(Saved data entries)
§ §

-- ==== Sys2Proof/Machine/Resets.lean ====
section
/-! DEFINITION. The power-on, line and supervisor resets, block by block, and the end of a reset (R6, R16, R43, R59, R79, R133, R159,
R164, R166, R173, R174). -/

namespace Sys2Proof.Machine

/-! ## Blocks -/

/-- The store after a line or supervisor reset: a kept image is checked in full, a load is lost (R43). -/
def Store.kept (v : Store) (armed : Bool) : Store :=
  let base := { v with armed := armed, active := false, joined := [] }
  match v.state with
  | .empty | .loading => { base with state := .empty, check := none, passed := false }
  | .checking | .valid | .faulted => { base with state := .checking, check := some (.start .full) }

/-- A station after a line or supervisor reset: run, banks and summary are gone, serial and counters stay (R79, R148, R151). -/
def Bench.discarded (b : Bench) (policy : TicketPolicy) : Bench :=
  { Bench.reset with nextSerial := b.nextSerial, counters := b.counters, policy := policy }

/-- A station at a line reset: its ticket policy becomes NON-PASS (R151). -/
def Bench.lineReset (b : Bench) : Bench := b.discarded .nonPass

/-- A station at a supervisor reset: its ticket policy is kept (R151). -/
def Bench.supervisorReset (b : Bench) : Bench := b.discarded b.policy

/-- The HV unit after a supervisor reset: permission, limits, build maximum and fault latch are kept (R133). -/
def Hv.supervisorReset (h : Hv) : Hv :=
  { Hv.reset h.build h.lidClosed h.estop with
    permission := h.permission, limits := h.limits, latch := h.latch, source := if h.latch.isSome then .faulted else .off }

/-- The code echo of the request in work, or of the response not yet fetched. -/
def PortState.heldEcho (v : PortState) : Option Byte :=
  match v.work, v.response with
  | some r, _ => some r.code
  | none, some a => some a.echo
  | none, none => none

/-- An ABANDONED response (R164). -/
def abandonedResponse (echo : Byte) : Response :=
  { status := .abandoned, echo := echo, clamped := false, more := false, payload := .empty }

/-- The frame of a period in progress is fixed, and is shifted out to the end of that period; it no longer stands for the response slot
(R162, log 8). -/
def Shift.cutLoose (f : Shift) : Shift := { f with fromSlot := false }

/-- A port at a line or supervisor reset (R164). -/
def PortState.abandon (v : PortState) : PortState :=
  { v with work := none, response := v.heldEcho.map abandonedResponse, dropped := false, shifting := v.shifting.map Shift.cutLoose }

/-- All three ports at a line or supervisor reset. -/
def abandonAll (ps : PerPort PortState) : PerPort PortState := ⟨ps.pa.abandon, ps.pb.abandon, ps.ps.abandon⟩

/-- The matrix at a supervisor reset: the slots are emptied, a clearing pass in progress goes on, an all-open release wait ends
with its trunks' wait for a new load (R4, R8, R16). -/
def Matrix.supervisorReset (m : Matrix) : Matrix :=
  { m with slots := ⟨none, none⟩, lastServed := .b,
           hk := if m.hk = some .clearing then some .clearing else none,
           hkWait := if m.hkWait = some .clearing then some .clearing else none }

/-! ## Resets -/

/-- PORN is asserted: every block takes its power-on values (R16, R43, R59, R79, R133, R159, R164, R174). The levels of the inputs
are taken when the reset ends. -/
def powerOn (build : BuildMax) (s : State) : State :=
  { s with
    porn := true, cause := .powerOn, ports := ⟨.reset, .reset, .reset⟩, attention := ⟨.reset, .reset, .reset⟩,
    matrix := .reset s.matrix.hot, store := .reset, channels := ⟨.reset, .reset⟩, benches := ⟨.reset, .reset⟩,
    hv := .reset build s.hv.lidClosed s.hv.estop, printer := .reset s.printer.busy s.printer.fault }

/-- LINERST is asserted: the image, counters and serials are kept (R43, R79, R164, R174). While PORN takes part the part has its
power-on values already, and the cause stays POWER-ON. -/
def lineReset (build : BuildMax) (s : State) : State :=
  if s.porn then { s with linerst := true, hv := .reset build s.hv.lidClosed s.hv.estop }
  else
    { s with
      linerst := true, cause := .line, ports := abandonAll s.ports, attention := ⟨.reset, .reset, .reset⟩,
      matrix := .reset s.matrix.hot, store := s.store.kept false, channels := ⟨.reset, .reset⟩,
      benches := ⟨s.benches.a.lineReset, s.benches.b.lineReset⟩, hv := .reset build s.hv.lidClosed s.hv.estop,
      printer := .reset s.printer.busy s.printer.fault }

/-- A supervisor reset of the whole part (R8, R16, R43, R59, R79, R133, R159, R164, R166, R173). -/
def supervisorReset (s : State) : State :=
  let s1 :=
    { s with
      cause := .supervisor, ports := abandonAll s.ports, attention := ⟨.reset, .reset, .reset⟩,
      matrix := s.matrix.supervisorReset, store := s.store.kept s.store.armed, channels := ⟨.reset, .reset⟩,
      benches := ⟨s.benches.a.supervisorReset, s.benches.b.supervisorReset⟩, hv := s.hv.supervisorReset,
      printer := .reset s.printer.busy s.printer.fault }
  let s2 := supervisorResetTrunk .b (supervisorResetTrunk .a s1)
  if s.matrix.state = .ready then requestHousekeeping .allOpen s2 else chainStart s2

/-- The levels the part finds when a reset ends (R2, R113, R154). -/
def takeInputs (i : Inputs) (s : State) : State :=
  { s with
    matrix := { s.matrix with hot := ⟨i.hotA, i.hotB⟩ },
    hv := { s.hv with lidClosed := ⟨i.lidA, i.lidB⟩, estop := i.estop },
    printer := .reset i.busy i.fault }

/-- A reset line is released. -/
def releaseLine (line : ResetLine) (s : State) : State :=
  match line with
  | .porn => { s with porn := false }
  | .linerst => { s with linerst := false }

/-- The reset line is asserted. -/
def lineAsserted (line : ResetLine) (s : State) : Bool :=
  match line with
  | .porn => s.porn
  | .linerst => s.linerst

/-- A reset line is released; with both released the part runs: inputs are taken, and the clearing pass starts on two cold monitors
(R2, R6, R161). -/
def endReset (line : ResetLine) (i : Inputs) (s : State) : State :=
  let s1 := releaseLine line s
  if s1.inReset then s1 else clearingPass (takeInputs i s1)

end Sys2Proof.Machine
end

§ §

WHAT THE TASK ASKS
From the entries above, restate word for word the lines from the line containing "benches := ⟨s.benches.a.lineReset, s.benches.b.lineReset⟩, hv" to the line containing "s.hv with lidClosed", both ends included, and nothing more.

ANSWER FOR THIS EXERCISE
      benches := ⟨s.benches.a.lineReset, s.benches.b.lineReset⟩, hv := .reset build s.hv.lidClosed s.hv.estop,
      printer := .reset s.printer.busy s.printer.fault }

/-- A supervisor reset of the whole part (R8, R16, R43, R59, R79, R133, R159, R164, R166, R173). -/
def supervisorReset (s : State) : State :=
  let s1 :=
    { s with
      cause := .supervisor, ports := abandonAll s.ports, attention := ⟨.reset, .reset, .reset⟩,
      matrix := s.matrix.supervisorReset, store := s.store.kept s.store.armed, channels := ⟨.reset, .reset⟩,
      benches := ⟨s.benches.a.supervisorReset, s.benches.b.supervisorReset⟩, hv := s.hv.supervisorReset,
      printer := .reset s.printer.busy s.printer.fault }
  let s2 := supervisorResetTrunk .b (supervisorResetTrunk .a s1)
  if s.matrix.state = .ready then requestHousekeeping .allOpen s2 else chainStart s2

/-- The levels the part finds when a reset ends (R2, R113, R154). -/
def takeInputs (i : Inputs) (s : State) : State :=
  { s with
    matrix := { s.matrix with hot := ⟨i.hotA, i.hotB⟩ },
    hv := { s.hv with lidClosed := ⟨i.lidA, i.lidB⟩, estop := i.estop },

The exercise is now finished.